A hipoxemia grave é uma complicação frequente no pós-operatório de cirurgia de revascularização do miocárdio, promovendo aumento da duração da ventilação mecânica, da incidência de infecções pulmonares, da permanência na unidade de terapia intensiva, e dos custos hospitalares e mortalidade [8]. Szeles et al. [8] estudaram 481 pacientes adultos submetidos a cirurgia eletiva de revascularização do miocárdio, considerando hipoxemia grave uma relação PaO
2/FiO
2 menor que 150 na admissão à unidade de terapia intensiva. O tempo de extubação dos pacientes com hipoxemia grave foi maior que nos outros pacientes. Na análise multivariada, as variáveis idade, peso, necessidade de CEC prolongada e disfunção ventricular esquerda foram identificadas como preditores independentes para hipoxemia grave.
Lopes et al. [21] mostraram em seu estudo melhora na oxigenação dos pacientes em pós-operatório imediato de cirurgia cardíaca, que utilizaram ventilação não invasiva por 30 minutos, após a extubação, quando comparados ao grupo controle com cateter nasal de oxigênio.
CONCLUSÃO
Conclui-se que os pacientes submetidos à cirurgia de revascularização do miocárdio apresentam importante piora da função pulmonar no período pós-operatório.
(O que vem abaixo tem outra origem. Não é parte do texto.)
/-- Whether every running master port of a domain keeps its λ condition (R266). -/
def mastersOk (d : Device) (k : Fin 4) : Bool :=
  (List.range 32).all (fun n =>
    !(Regions.live d.regions (0x50 + n) && decide (rgnDomain d (0x50 + n) = k) && decide (sapField d n 0x44 0 1 = 1))
      || lambdaOk d n (rateFs d k) (resCycles d k))

/-- A field of a link's region as its latest resumption took it (R84, R338): byte offset, lowest bit and length. -/
def linkField (d : Device) (n : Nat) (o lo len : Nat) : Nat :=
  bitsOf (sparseGet regReset d.eff (0x1F070000 + 0x1000 * n + o)).toNat lo len

/-- NCELL of a fabric rate (the table before R329); 0 is not a fabric rate. -/
def cellsAt (fs : Nat) : Nat := if fs = 48000 then 32 else if fs = 96000 then 16 else if fs = 192000 then 8 else 0

/-- Whether λ_L of a link fits the sample period at the highest rate (R337): `ngrp`, `maxdly` and whether 6.25 Gbaud is
allowed are the link's. -/
def lambdaLink (d : Device) (fs res ngrp maxdly : Nat) (slow : Bool) : Bool :=
  let m := coreMult (floorOpp d)
  let b := 4 + 4 * cellsAt fs + 9 * (ngrp + 1)
  let lhs := (res + 12) * 1000 + (16 + b) * 528 * (if slow then 2 else 1) * 3 * m + (10 * maxdly + 1000) * 300 * m
  decide (lhs * (fs * (10 ^ 6 + pullPpm d)) ≤ 10 ^ 15 * 300 * m)

/-- Whether a link trains or runs: a link stays trained in a QUIESCED region (R84, R324). -/
def linkServed (d : Device) (n : Nat) : Bool :=
  Regions.live d.regions (0x70 + n) || decide (Regions.eff d.regions (0x70 + n) = .quiesced)

/-- Whether every running link of a domain keeps λ_L (R337). -/
def linksOk (d : Device) (k : Fin 4) : Bool :=
  (List.range 8).all (fun n =>
    !(linkServed d n && decide (linkField d n 0x40 0 1 = 1) && decide (dom (linkField d n 0x40 4 2) = k))
      || lambdaLink d (rateFs d k) (resCycles d k) (linkField d n 0x40 8 8) (linkField d n 0x48 0 16)
          (decide (linkField d n 0x40 2 1 = 1)))

/-- A route from an ASRC output to an ASRC input (R233). -/
def asrcLoop (x s : Nat) : Bool := decide (0x2400 ≤ x ∧ x < 0x2480) && decide (0x1800 ≤ s ∧ s < 0x1880)

/-- Whether a source is an ASRC output whose side is a port: it is bound to no rate domain, so that no sink may select it
(R14, R228). -/
def srcUnbound (d : Device) (s : Nat) : Bool :=
  decide (0x1800 ≤ s ∧ s < 0x1880) && asrcPortSide d ((s - 0x1800) / 16) 4

/-- Whether a route keeps R14 and R233. -/
def routeLegal (d : Device) (k : Fin 4) (x s : Nat) : Bool :=
  !srcUnbound d s && !asrcLoop x s &&
  (match srcDom d s with
    | none => true
    | some j => decide (j = k))

/-- Whether a change of one sink keeps R235, R266 and R337. -/
def changeFits (d : Device) (k : Fin 4) (x s : Nat) : Bool :=
  let d' := putSink d x { sinkOf d x with sel := s }
  decide (resCycles d' k ≤ resCycles d k) || (resFits d' k && mastersOk d' k && linksOk d' k)

/-! ### Values of sources (R10, R46, R228 to R230, R246, R248) -/

/-- The entry of a source as a sink of domain `k` sees it: the frame's value, or, with `old`, the one of the frame
before (R12). -/
def srcCell (d : Device) (k : Fin 4) (s : Nat) (old : Bool) : Cell :=
  if srcAbsent d s then ⟨TWord.zero .uninit, false⟩
  else if 0x1880 ≤ s ∧ s < 0x18C0 then
    sparseGet cellInvalid d.genVals (64 * k.val + (s - 0x1880))
  else if (0x18C0 ≤ s ∧ s < 0x4000) ∨ srcUnbound d s then ⟨TWord.zero .invalid, false⟩
  else sparseGet cellInvalid (if old then d.rtPrev else d.rtCur) s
O fato de haver tão pronunciada redução na função pulmonar e na força muscular ventilatória, no sexto dia pós-operatório, enfatiza a importância de características únicas a esta cirurgia na gênese da disfunção ventilatória. O prejuízo encontrado na função pulmonar e na força muscular ventilatória pós-operatória está associado a fatores transoperatórios, tais como esternotomia, circulação extracorpórea, anestesia geral, mais do que a função pulmonar pré-operatória.
Este estudo abordou o perfil ventilatório, clínico e radiológico dos pacientes submetidos à cirurgia de revascularização do miocárdio durante a internação hospitalar. Sugere-se a realização de estudos com conclusões a longo prazo, com avaliações dos pacientes após três e seis meses de pós-operatório, ou ainda associar a melhor intervenção fisioterapêutica com o perfil dos pacientes, já que se sabe que o prejuízo da função pulmonar é importante durante o período pós-operatório intra-hospitalar.